You also taste through a structured version of the SAT in class, but tasting is not examined at Level 2.
Exam format and grades
Level 2 is a single closed-book paper:
- 50 multiple-choice questions.
- 60 minutes.
- No negative marking.
- Three grades above the pass threshold.
| Grade | Mark |
|---|---|
| Pass | 55% |
| Pass with Merit | 70% |
| Pass with Distinction | 85% |
Roughly 85% of candidates pass. A Merit is a realistic target with eight weeks of steady work; a Distinction typically rewards candidates who go beyond the workbook and taste widely.
The questions you will actually see
Level 2 MCQs fall into three groups:
- Straight recall: "Which grape is the principal variety of red Burgundy?" These are easy marks if you revise.
- Application: "Which style would best suit a rich dish of roast pork with apple sauce?" These test whether you can link style to context.
- Cause and effect: "Why does a cool climate typically produce higher-acid wines?" These test whether you understand the mechanics, not just the labels.
The cause-and-effect items are where candidates lose marks. If you only memorise regions and grapes, you will struggle.
An eight-week study plan
This assumes three sessions of 45 to 60 minutes per week, plus one tasting evening. Adjust to your pace.
| Week | Focus |
|---|---|
| 1 | Grape varieties (whites), climate basics, acidity and tannin |
| 2 | Grape varieties (reds), winemaking fundamentals |
| 3 | France: Bordeaux, Burgundy, Loire |
| 4 | France: Rhône, Alsace, Champagne |
| 5 | Italy, Spain, Germany, Portugal |
| 6 | New World: US, Chile, Argentina, Australia, New Zealand, South Africa |
| 7 | Sparkling, fortified, sweet wines, labelling |
| 8 | Full mock paper, revisit weak areas, food pairing |
Finish each week with a short quiz. For tactical tips, read how to pass WSET.
How to study efficiently
Three habits that consistently move scores:
- Active recall over re-reading. Put away the book and try to list the principal grapes of each region from memory. The gaps are your study plan.
- Taste with the syllabus open. When you drink a Sancerre, read the Loire chapter that night. The facts stick because they are now associated with a glass.
- Mock questions early.
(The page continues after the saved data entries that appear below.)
/-- A place in the eviction buffer (R261): a free one, else that of the oldest CLEAN line whose writes have all entered their front ends, which is
dropped (R262); none while no line is CLEAN. -/
def State.evbPlace (s : State) (g : Nat) : Option (Nat × State) :=
  match [72, 73, 74, 75].find? fun e => !(s.line g e).valid with
  | some e => some (e, s)
  | none =>
    let clean := [72, 73, 74, 75].filter fun e => (s.line g e).evb == 0 && s.lineSettled g (s.line g e).tag
    (firstBy (fun e => [(s.line g e).ent]) clean).map fun e => (e, s.dropLine g e)

/-- The line of array entry `e` moves to place `p` of the eviction buffer (R258). -/
def State.evictTo (s : State) (g e p : Nat) : State :=
  let x := s.line g e
  if x.valid = false then s
  else
    let s := s.count { ev := 0x04A, grp := some g }
    let s := if x.dirty then s.count { ev := 0x04B, grp := some g } else s
    let s := (s.setLine g p { x with evb := b2n x.dirty, ent := s.useCtr + 1 }).dropLine g e
    { s with useCtr := s.useCtr + 1 }

/-- Take an entry of the array for a new line, its victim evicted; none without a victim, or without a place for it. -/
def State.takeEntry (s : State) (g : Nat) : Option (Nat × State) :=
  match s.victim g with
  | none => none
  | some v => if (s.line g v).valid then (s.evbPlace g).map fun p => (v, p.2.evictTo g v p.1) else some (v, s)

/-- Whether an allocation waits: there is a victim, but no place for it in the eviction buffer (R261). -/
def State.stalled (s : State) (g : Nat) : Bool := (s.victim g).isSome && (s.takeEntry g).isNone

/-- An empty line for a tag. -/
def State.newLine (s : State) (t : LTag) : Line :=
  { valid := true, tag := t, pol := s.policyOf t, prot := s.protOf t, age := s.useCtr + 1 }

/-- A side buffer or eviction buffer line moves into the array (R259, R266): the entry it stands in afterwards. The victim takes the place that a line
leaves in the eviction buffer. Without a victim, or a place for it, the line stays where it is. -/
def State.promote (s : State) (g e : Nat) : Nat × State :=
  if e < 64 then (e, s.touch g e)
  else
    let x := s.line g e
    let put (s : State) (v : Nat) : Nat × State := (v, (s.setLine g v { x with evb := 0 }).touch g v)
    if e < 72 then
      match s.takeEntry g with
      | none => (e, s)
      | some (v, s) => put ((s.dropLine g e).count { ev := 0x04E, grp := some g }) v
    else
      match s.victim g with
      | none => (e, s)
      | some v => put ((s.dropLine g e).evictTo g v e) v

/-! ### Lines that leave -/

/-- A locked line keeps its tag and its lock and loses its units (R271). -/
def Line.emptied (x : Line) : Line :=
  { x with units := [], empty := true, own := false, sole := false, filling := false, inval := false, gone := false, sharing := false, evb := 0 }

/-- The line of entry `e` is invalidated, or made LOCKED_EMPTY (R270, R271). -/
def State.leave (s : State) (g e : Nat) : State :=
  let x := s.line g e
  let s := s.count { ev := 0x057, grp := some g }
  if x.locked then s.setLine g e x.emptied else s.dropLine g e

/-- Whether a range invalidate has taken a line that still waits for its writes to enter their front ends: lookups miss it (R270). -/
def State.lineGone (s : State) (g : Nat) (t : LTag) : Bool := (s.findLine g t).any fun e => (s.line g e).gone

/-- The lines that a range invalidate has taken, and whose writes have all entered their front ends, leave (R262, R270). -/
def State.leaveGone (s : State) : State :=
  (List.range 8).foldl (fun (s : State) g => entries.foldl (fun (s : State) e =>
    let x := s.line g e
    if x.valid && x.gone && s.lineSettled g x.tag then s.leave g e else s) s) s

/-- FILLING clears once every fetched unit is present: OWN is set if no other slice holds the line (R256), and an invalidate or a CLAIM that
reached the line meanwhile takes effect (R272). -/
def State.endFill (s : State) (g e : Nat) : State :=
  let x := s.line g e
  if x.filling = false ∨ (x.units.any fun u => u.2.st == 0 && !u.2.fetch.isEmpty) = true then s
  else
    let s := s.setLine g e { x with filling := false, own := x.own || x.sole, sole := false }
    let s := if e < 64 then s.touch g e else s
    if x.inval then (s.flushLine g e).leave g e else s

/-! ### Array errors (R273, R274) -/

/-- Every tag a lookup or a snoop compares is checked: a line with bad parity leaves (R273). -/
def State.checkTags (s : State) (g : Nat) : State :=
  entries.foldl (fun (s : State) e =>
    let x := s.line g e
    if x.valid = false ∨ x.tagErr = false then s
    else
      let s := (s.dropLine g e).raiseHalo R.HALO_STATUS_TAG_ERR g
      let s := ((s.bump R.HALO_ECC_UNCORRECTED g 0 1).count { ev := 0x059, grp := some g }).detect
        { unit := 0x20 + g, kind := 0x08, loc := haloLoc e 0 }
      if x.dirty then
        ((s.haloErr g e 2 0).raiseHalo R.HALO_STATUS_DIRTY_LOST g).detect { unit := 0x20 + g, kind := 0x0A, loc := haloLoc e 0 }
      else s.haloErr g e 1 0) s

/-! ### Allocation, prefetch, messages -/

/-- Send a snoop message; a prefetch or a fill waits for its acknowledgements (R254, R255). -/
def State.sendSnoop (s : State) (n : Snoop) : State :=
  ({ s with snoops := s.snoops ++ [n] } : State).count { ev := if n.claim then 0x051 else 0x050, grp := some n.g }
Start doing MCQs in week 3, not week 7. You want to internalise the question style, not just revise content.
Distinction Wines turns this into a daily drill if you prefer a structured prompt.
Common mistakes at Level 2
A short list of traps:
- Memorising wine law detail that is not assessed (PDO categories are tested at a high level only).
- Skipping fortified and sweet wines. They are a reliable five to eight marks on the paper.
- Confusing Old World and New World conventions (region-led vs grape-led labelling).
- Over-pairing on food questions. WSET expects the clean answer, not the sommelier flourish.
Booking the exam
Exams are sat with your approved provider, usually on a fixed date at the end of the course. Some providers offer flexible sitting windows. Bring photo ID, a black pen, and a backup. You will get your result in four to six weeks, depending on country.
What comes next
Most candidates who pass Level 2 comfortably move to Level 3 within six to twelve months. If you scraped through, consolidate first: taste widely, revisit weak regions, and sit Level 3 when you can comfortably hold a conversation on any mainstream region. The Level 3 guide explains the jump.
Where to go from here
For level-to-level context, see WSET levels explained. For cost planning, see the exam cost guide. Distinction Wines has a Level 2 quiz track built directly from the published syllabus if you want to drill daily.
FAQ
Is Level 2 hard? Not if you study. The syllabus is broad but shallow. Most candidates with eight weeks of steady work pass, and many earn a Merit.
Do I need to taste wine for Level 2? Tasting is part of the course but not examined. You should still taste widely; it is how the facts cement.
How soon after Level 2 should I sit Level 3? Six to twelve months is typical. Earlier is possible but demanding.